Оглядываясь, я доплыл до берега. Яркое солнце текло по волнам и прятало тебя. И все мне мешало: голые ноги поперек пляжа, купальники, шляпки, лица с арбузными корками или вареной кукурузой в зубах… толкнувшее меня платье с огромными желтыми цветами, вылезающая из цветов спина, спина в купальнике, спина без купальника… губы, наполняющиеся помадой… губы, разглядывающие себя в зеркале… круглые черные очки на лысине… щеки и уши, надувающие резинового крокодила… прямо на песке, как тень, длинное женское тело без головы – вместо головы на плечах сидит девочка и ест яблоко…
Вечером снова пришел купаться. Народа было поменьше, и я пошел по берегу, вглядываясь в лица, пока не оказался на самом мысу, где и вовсе почти никого не было. Продолжая оглядываться, но уже без надежды, сбросил рубашку, туфли, джинсы, громко ударившиеся о камень пряжкой ремня.
Море уже успокоилось, и было послушно и ровно. Моя собственная голова цветным отражением плавала у моих ног, и жутко было бы наступить на нее. Белые кольца играющих в карусель бабочек тоже тонули в воде или в небе, покрытом прозрачной водой. Из-под мохнатого зеленого камня выдвинулся, ничего не нарушив, подводный краб. Уставился на меня сквозь отражение облака.
Золотисто-зеленый хребет на другой стороне бухты погрузился в тень ближайшей горы. В двухэтажном корпусе наверху, как в волшебной лампе, загорелись стекла. Там же, на территории дома отдыха, дважды просигналил автобус. Из-за мыса неожиданно вышел прогулочный катер, решительным салютом развесив в небе мелодию танго. И эта громкая музыка сразу изменила все. Вместе тонкой и непрерывающейся волной от катера к берегу покатилось напоминание о близком вечере, огнях, танцах – многообещающие соблазны летнего взморья.
Исчезли бабочки и краб. Я тронул рукой воду – сморщились облака и лицо. Наклонился и поднял зеленый мохнатый камень – краба там не было. Выпрямился. Пошел в воду. Краем глаза заметил слева женскую фигуру. Вдруг что-то мелькнуло – остановился и посмотрел внимательно: она надевала белую резиновую шапочку. Почувствовала взгляд и посмотрела на меня. Я показал рукой на мою голову, машинально вспомнив про столкновение в море. В ответ – она повертела пальцем у виска: «сам дурак!» И побежала по песку, по воде, споткнулась, упала, брызгая во все стороны. Но вдруг встала опять, вода была чуть выше колен, теперь внимательно меня разглядывая, и сказала спокойным, разделившим вечерние звуки голосом:
– Я сначала не узнала вас. – И так откровенно улыбнулась, что я, как счастливый болван, зашлепал по воде к ней. – Конечно же, это я, – продолжала она, указывая на свою голову, и сама рассмеялась нелепому смыслу жеста.
– Вы одна здесь?
Она оглядела берег, стягивая с головы резину и освобождая волосы, и опять улыбнулась:
– Нас, кажется, двое. Но больше никого нет…

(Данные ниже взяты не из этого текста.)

-- ==== Sys2Proof/Machine/PhyCmds.lean ====
section
/-! DEFINITION. Meanings of the commands of reception, acknowledgement and adaptation (R119 to R200, R241 to R248): each sets the instant, then performs its operation. -/

namespace Sys2Proof.Machine

/-- NB_FRAME_RX (R144). -/
def execNbFrameRx (t : Nat) (p : Fin 4) (c : Fin 3) (x : RxFrame) (s : State) : Host.Outcome State Fault Refusal := .next ((s.advance t).nbFrameRx p c x)

/-- BB_FRAME_RX (R167). -/
def execBbFrameRx (t : Nat) (p : Fin 4) (c : Fin 3) (x : RxFrame) (s : State) : Host.Outcome State Fault Refusal := .next ((s.advance t).bbFrameRx p c x)

/-- BANDC_MAX_TX (R141). -/
def execBandcMaxTx (t : Nat) (p : Fin 4) (c : Fin 3) (s : State) : Host.Outcome State Fault Refusal := .next ((s.advance t).bandcMax p c)

/-- ISP_DETECT (R169). -/
def execIspDetect (t : Nat) (p : Fin 4) (windows : List (List Nat)) (alloc : Option IspAlloc) (s : State) : Host.Outcome State Fault Refusal :=
  .next ((s.advance t).ispDetect p windows alloc)

/-- ISP_CLEAR (R169). -/
def execIspClear (t : Nat) (p : Fin 4) (s : State) : Host.Outcome State Fault Refusal := .next ((s.advance t).ispClear p)

/-- ACK_RX (R247). -/
def execAckRx (t : Nat) (s : State) : Host.Outcome State Fault Refusal := .next ((s.advance t).ackRx)

/-- ACK_TIMEOUT (R246). -/
def execAckTimeout (t : Nat) (d : Nat) (s : State) : Host.Outcome State Fault Refusal := .next ((s.advance t).ackTimeout d)

/-- MAP_CHANGE (R190). -/
def execMapChange (t : Nat) (s : State) : Host.Outcome State Fault Refusal := .next ((s.advance t).mgmtBody 6 (fun s d => s.mapChange d.src d.port d.body))

/-- MAP_CHANGE_APPLY (R179). -/
def execMapChangeApply (t : Nat) (peer : Nat) (p : Fin 4) (bb : Bool) (c : Fin 3) (rx : Bool) (s : State) : Host.Outcome State Fault Refusal :=
  .next ((s.advance t).mapApply (linkKey peer p bb (if bb then 0 else c) rx))

/-- MAP_CHANGE_RESEND (R191). -/
def execMapChangeResend (t : Nat) (peer : Nat) (p : Fin 4) (bb : Bool) (c : Fin 3) (s : State) : Host.Outcome State Fault Refusal :=
  .next ((s.advance t).mapResendTo peer p bb c)

/-- OLD_SET_RELEASE (R191). -/
def execOldSetRelease (t : Nat) (peer : Nat) (p : Fin 4) (bb : Bool) (c : Fin 3) (rx : Bool) (s : State) : Host.Outcome State Fault Refusal :=
  .next ((s.advance t).oldRelease (linkKey peer p bb (if bb then 0 else c) rx))

end Sys2Proof.Machine
end

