-- ==== Sys2Proof/Machine/Dispatch.lean ====
section
/-! DEFINITION. One arm per command: a direct call of its meaning. -/

namespace Sys2Proof.Machine
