/-- Each command of the host link and its rings (R321 to R348) answers a next state, and the state is that of its operation at the instant of the command (rows of chapter 12). -/
def Obligations.CompleteHost : Prop :=
  (∀ (t : Nat) (n : Fin 2) (mode : Fin 8) (s : State), exec (.linkUp t n mode) s = .next ((s.advance t).linkUp n mode)) ∧
  (∀ (t : Nat) (n : Fin 2) (s : State), exec (.linkLoss t n) s = .next ((s.advance t).linkLoss n)) ∧
  (∀ (t : Nat) (s : State), exec (.failoverComplete t) s = .next ((s.advance t).failoverDone)) ∧
  (∀ (t : Nat) (m : Nat) (s : State), (s.advance t).passes m 0x1A040 → exec (.hostSwitch t m) s = .next (((s.advance t).served m).hostSwitch)) ∧
  (∀ (t : Nat) (m : Nat) (s : State), (s.advance t).passes m 0x1A040 → exec (.heartbeat t m) s = .next (((s.advance t).served m).heartbeat)) ∧
  (∀ (t : Nat) (s : State), exec (.hostWatchdog t) s = .next ((s.advance t).hostWatchdog)) ∧
  (∀ (t : Nat) (r : Fin 256) (v : Word) (s : State), (s.advance t).windowOpen = true → exec (.sqDoorbell t r v) s = .next ((s.advance t).hostTouch.sqDoorbell r (fld v 0 16))) ∧
  (∀ (t : Nat) (r : Fin 256) (v : Word) (s : State), (s.advance t).windowOpen = true → exec (.cqDoorbell t r v) s = .next ((s.advance t).hostTouch.cqDoorbell r (fld v 0 16))) ∧
  (∀ (t : Nat) (r : Fin 256) (s : State), exec (.irqGapExpiry t r) s = .next ((s.advance t).irqGapEnd r)) ∧
  (∀ (t : Nat) (v : Fin 512) (s : State), (s.advance t).windowOpen = true → exec (.msixUnmask t v) s = .next ((s.advance t).hostTouch.msixUnmask v)) ∧
  (∀ (t : Nat) (r : Fin 256) (e : List Byte) (s : State), exec (.nop t r e) s = .next ((s.advance t).nopSub r e)) ∧
  (∀ (t : Nat) (r : Fin 256) (e : List Byte) (s : State), (s.advance t).takes r e 0x08 → exec (.fixWrite t r e) s = .next (((s.advance t).fetch r e).1.fixWrite ((s.advance t).fetch r e).2.1)) ∧
  (∀ (t : Nat) (r : Fin 256) (e : List Byte) (s : State), (s.advance t).takes r e 0x09 → exec (.fixDisarm t r e) s = .next (((s.advance t).fetch r e).1.fixDisarm ((s.advance t).fetch r e).2.1)) ∧
  (∀ (t : Nat) (r : Fin 256) (e : List Byte) (s : State), (s.advance t).takes r e 0x0A → exec (.fixRead t r e) s = .next (((s.advance t).fetch r e).1.fixRead ((s.advance t).fetch r e).2.1)) ∧
  (∀ (t : Nat) (r : Fin 256) (e : List Byte) (s : State), (s.advance t).takes r e 0x20 → exec (.rxbufPost t r e) s = .next (((s.advance t).fetch r e).1.rxbufPost ((s.advance t).fetch r e).2.1)) ∧
  (∀ (t : Nat) (r : Fin 256) (s : State), (s.advance t).windowOpen = true → exec (.ringEnable t r) s = .next ((s.advance t).hostTouch.ringCtl r 1)) ∧
  (∀ (t : Nat) (r : Fin 256) (s : State), (s.advance t).windowOpen = true → exec (.ringDisable t r) s = .next ((s.advance t).hostTouch.ringCtl r 0)) ∧
  (∀ (t : Nat) (r : Fin 256) (s : State), (s.advance t).windowOpen = true → exec (.ringAbort t r) s = .next ((s.advance t).hostTouch.ringAbort r)) ∧
  (∀ (t : Nat) (r : Fin 256) (s : State), exec (.ringDrainDone t r) s = .next ((s.advance t).ringDrainDone r)) ∧
  (∀ (t : Nat) (r : Fin 256) (failed : Nat) (s : State), exec (.ringDmaError t r failed) s = .next ((s.advance t).ringError r failed)) ∧
  (∀ (t : Nat) (s : State), exec (.functionLevelReset t) s = .next ((s.advance t).functionReset)) ∧
  (∀ (t : Nat) (a n : Nat) (s : State), exec (.regRd t a n) s = .next ((s.advance t).bulkRead a n)) ∧
  (∀ (t : Nat) (a : Nat) (data : List Byte) (s : State), exec (.regWr t a data) s = .next ((s.advance t).bulkWrite a data)) ∧
  (∀ (t : Nat) (r : Fin 256) (idx : Nat) (entries : List (List Byte)) (s : State), exec (.bulkSubmit t r idx entries) s = .next ((s.advance t).bulkSubmit r idx entries)) ∧
  (∀ (t : Nat) (r : Fin 256) (v : Word) (s : State), exec (.cqAck t r v) s = .next ((s.advance t).bulkAck r (fld v 0 16))) ∧
  (∀ (t : Nat) (a : Nat) (data : List Byte) (s : State), exec (.bulkData t a data) s = .next ((s.advance t).bulkData a data)) ∧
  (∀ (t : Nat) (n : Fin 2) (page ofs : Nat) (s : State), exec (.maintRegRead t n page ofs) s = .next ((s.advance t).maintRead n page ofs)) ∧
  (∀ (t : Nat) (n : Fin 2) (page ofs : Nat) (v : Word) (s : State), exec (.maintRegWrite t n page ofs v) s = .next ((s.advance t).maintWrite n page ofs v))

/-- Each command of the surveillance receiver and the exclusion list (R349 to R375) answers a next state, and the state is that of its operation at the instant of the command (rows of chapter 13). -/
def Obligations.CompleteSurveillance : Prop :=
  (∀ (t : Nat) (xs : List SrvSample) (credit : Bool) (s : State), exec (.secondRecord t xs credit) s = .next ((s.advance t).secondRecord xs credit)) ∧
  (∀ (t : Nat) (xs : List SrvSample) (credit : Bool) (s : State), exec (.referenceRecord t xs credit) s = .next ((s.advance t).referenceRecord xs credit)) ∧
  (∀ (t : Nat) (image : Nat) (s : State), exec (.ilConverged t image) s = .next ((s.advance t).ilConverged image)) ∧
  (∀ (t : Nat) (s : State), exec (.ilFallback t) s = .next ((s.advance t).ilFallback)) ∧
  (∀ (t : Nat) (p : Fin 4) (c : Fin 3) (tone : Int) (bands : List (Nat × Int)) (s : State), exec (.loopbackCheck t p c tone bands) s = .next ((s.advance t).loopback p c tone bands)) ∧
  (∀ (t : Nat) (m : Nat) (ports : Fin 16) (s : State), (s.advance t).passes m 0x7B048 → exec (.muteClear t m ports) s = .next (((s.advance t).served m).muteClear ports)) ∧
  (∀ (t : Nat) (m : Nat) (s : State), (s.advance t).passes m 0x7C044 → exec (.captureTrigger t m) s = .next (((s.advance t).served m).capTrigger 2)) ∧
  (∀ (t : Nat) (n f : Nat) (level : Int) (s : State), exec (.limitLineTrigger t n f level) s = .next ((s.advance t).limitTrigger n f level)) ∧
  (∀ (t : Nat) (xs : List SrvSample) (credit : Bool) (s : State), exec (.captureHeld t xs credit) s = .next ((s.advance t).capHeld xs credit)) ∧
  (∀ (t : Nat) (m : Nat) (s : State), (s.advance t).passes m 0x7C044 → exec (.captureArm t m) s = .next (((s.advance t).served m).capArm)) ∧
  (∀ (t : Nat) (r : Fin 256) (e : List Byte) (s : State), (s.advance t).takes r e 0x51 → exec (.capRead t r e) s = .next (((s.advance t).fetch r e).1.capRead ((s.advance t).fetch r e).2.1)) ∧
  (∀ (t : Nat) (r : Fin 256) (e : List Byte) (data : List Byte) (s : State), (s.advance t).takes r e 0x50 → exec (.xlInstall t r e data) s = .next (((s.advance t).fetch r e).1.xlInstall ((s.advance t).fetch r e).2.1 data)) ∧
  (∀ (t : Nat) (s : State), exec (.exclusionApply t) s = .next ((s.advance t).exclusionApply.refilter (s.advance t)))

/-- Each command of metrology, housekeeping and control outputs (R376 to R408) answers a next state, and the state is that of its operation at the instant of the command (rows of chapter 14). -/
def Obligations.CompleteMetrology : Prop :=
  (∀ (t : Nat) (p : Fin 4) (xs : List MetSample) (credit : Bool) (s : State), exec (.metroInterval t p xs credit) s = .next ((s.advance t).metInterval p xs credit)) ∧
  (∀ (t : Nat) (p : Fin 4) (xs : List MetSample) (credit : Bool) (s : State), exec (.metroUtcBoundary t p xs credit) s = .next ((s.advance t).metBoundary p xs credit)) ∧
  (∀ (t : Nat) (p : Fin 4) (xs : List MetSample) (credit : Bool) (s : State), exec (.dipSwellDetect t p xs credit) s = .next ((s.advance t).dipSwell p xs credit)) ∧
  (∀ (t : Nat) (xs : List (List Int)) (s : State), exec (.metSnapDone t xs) s = .next ((s.advance t).snapDone xs)) ∧
  (∀ (t : Nat) (r : Fin 256) (e : List Byte) (s : State), (s.advance t).takes r e 0x48 → exec (.metSnapRead t r e) s = .next (((s.advance t).fetch r e).1.snapRead ((s.advance t).fetch r e).2.1)) ∧
  (∀ (t : Nat) (rs : List (Nat × Int)) (s : State), exec (.hkcRegularScan t rs) s = .next ((s.advance t).hkcScanDone rs)) ∧
  (∀ (t : Nat) (m : Nat) (s : State), (s.advance t).passes m 0xC040 → exec (.hkcInjTrig t m) s = .next (((s.advance t).served m).hkcTrigger)) ∧
  (∀ (t : Nat) (rs : List (Nat × Int)) (s : State), exec (.hkcInjDone t rs) s = .next ((s.advance t).hkcInjDone rs)) ∧
  (∀ (t : Nat) (s : State), exec (.hkcCal t) s = .next ((s.advance t).hkcCal)) ∧
  (∀ (t : Nat) (s : State), exec (.hkcCalDone t) s = .next ((s.advance t).hkcCalDone)) ∧
  (∀ (t : Nat) (r : Fin 256) (e : List Byte) (s : State), (s.advance t).takes r e 0x44 → exec (.ctlArm t r e) s = .next (((s.advance t).fetch r e).1.ctlArm ((s.advance t).fetch r e).2.1)) ∧
  (∀ (t : Nat) (m : Nat) (s : State), (s.advance t).passes m 0x2C058 → exec (.armCmdArm t m) s = .next (((s.advance t).served m).armCmd 1)) ∧
  (∀ (t : Nat) (m : Nat) (s : State), (s.advance t).passes m 0x2C058 → exec (.armCmdDisarm t m) s = .next (((s.advance t).served m).armCmd 2)) ∧
  (∀ (t : Nat) (r : Fin 256) (e : List Byte) (s : State), (s.advance t).takes r e 0x45 → exec (.ctlDisarm t r e) s = .next (((s.advance t).fetch r e).1.ctlDisarm ((s.advance t).fetch r e).2.1)) ∧
  (∀ (t : Nat) (m : Nat) (s : State), (s.advance t).passes m 0x2C058 → exec (.clrLock t m) s = .next (((s.advance t).served m).armCmd 4)) ∧
  (∀ (t : Nat) (n : Fin 8) (s : State), exec (.pulseEnd t n) s = .next ((s.advance t).pulseEnd n)) ∧
  (∀ (t : Nat) (n : Fin 8) (level : Bool) (s : State), exec (.ctlfbEdge t n level) s = .next ((s.advance t).feedbackEdge n level)) ∧
  (∀ (t : Nat) (n : Fin 8) (s : State), exec (.feedbackTimeout t n) s = .next ((s.advance t).feedbackTimeout n)) ∧
  (∀ (t : Nat) (n : Fin 4) (level : Bool) (s : State), exec (.interlockChange t n level) s = .next ((s.advance t).interlockChange n level))

/-- Each command of storage, vault and scorebook (R409 to R426) answers a next state, and the state is that of its operation at the instant of the command (rows of chapter 15). -/
def Obligations.CompleteStorage : Prop :=
  (∀ (t : Nat) (x : DriveFound) (s : State), exec (.driveAttach t x) s = .next ((s.advance t).driveAttach x.port x.identify x.label x.extents x.speed x.width)) ∧
  (∀ (t : Nat) (m : Nat) (n : Fin 2) (s : State), (s.advance t).passes m 0x1F060 → exec (.driveAccept t m n) s = .next (((s.advance t).served m).driveAccept n)) ∧
  (∀ (t : Nat) (n : Fin 2) (cause : Nat) (s : State), exec (.driveLoss t n cause) s = .next ((s.advance t).driveLoss n cause)) ∧
  (∀ (t : Nat) (n : Fin 2) (region lba : Nat) (gone : List Nat) (s : State), exec (.blockRepair t n region lba gone) s = .next ((s.advance t).blockRepair n region lba gone)) ∧
  (∀ (t : Nat) (s : State), exec (.resyncDone t) s = .next ((s.advance t).resyncDone)) ∧
  (∀ (t : Nat) (n : Fin 2) (used spare thr retired : Nat) (temp : Int) (s : State), exec (.smartPoll t n used spare thr retired temp) s = .next ((s.advance t).smartPoll n used spare thr retired temp)) ∧
  (∀ (t : Nat) (datum : Fin 8) (oks : List Bool) (s : State), exec (.vaultCommit t datum oks) s = .next ((s.advance t).vaultStep datum oks)) ∧
  (∀ (t : Nat) (s : State), exec (.leaseTableCommit t) s = .next ((s.advance t).leaseCommitDue)) ∧
  (∀ (t : Nat) (s : State), exec (.scorebookStore t) s = .next ((s.advance t).scorebookStore)) ∧
  (∀ (t : Nat) (r : Fin 256) (e : List Byte) (s : State), (s.advance t).takes r e 0x40 → exec (.scbRead t r e) s = .next (((s.advance t).fetch r e).1.scbRead ((s.advance t).fetch r e).2.1)) ∧
  (∀ (t : Nat) (r : Fin 256) (e : List Byte) (s : State), (s.advance t).takes r e 0x41 → exec (.archRead t r e) s = .next (((s.advance t).fetch r e).1.archRead ((s.advance t).fetch r e).2.1))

Медленно одевает спину и плечи в вечернюю воду. Черно-золотистую. Плывет. Тоже плыву. Вижу опущенные ресницы, полуоткрытые губы в ярких капельках, зубы, осторожно надкусывающие край моря. Море совсем маленькое. Близкий горизонт зарябило от моего дыхания. Большое оранжево-голубое с короной облако приблизилось. Кажется, ударимся головой. Но долго плывем под ним… под небом, меняющим голубое на синее, на котором серебрятся или вспыхивают золотом яркие звезды…
Потом была длинная ночь. Самая длинная и самая удивительная. Мы лежали средь бусинок берега. Наши ноги из общего нашего тела, наши спины и локти (будто стали мы с нашим объятием больше, чем каждый из нас до встречи), распростерлись на галечном ложе. Море тщетно пыталось укрыть покрывалом выбегающих на мелководье волн наши плечи и руки. И снова отступало. Золотая Луна освещала дорожку на воде, твои бедра и мокрую грудь. Звезды стекали с твоего лица, путались в волосах, блестели на губах… Звезды. А губы искали друг друга, и соленая морская влага делала поцелуй вкусным и желанным. Два дельфина совсем близко плавали и вздыхали громко, будто делали тяжелую работу. Фыркали, распугивая рыбу и дразня нас. Или призывая к себе. Или забыв и про нас, и про рыбу, и тоже наслаждаясь луной и морем. Луна сияла. Хотелось запрокинуть голову и увидеть высокий обрыв берега, уходящий вверх, тоже освещенный, будто облитый серебряно-золотой влагой. Высоко-высоко в лунном небе бежало облако, а маленькая сосна над обрывом, утопала в этом облаке, как девочка укрывается в мамину шубу, смеясь и мечтая о взрослом…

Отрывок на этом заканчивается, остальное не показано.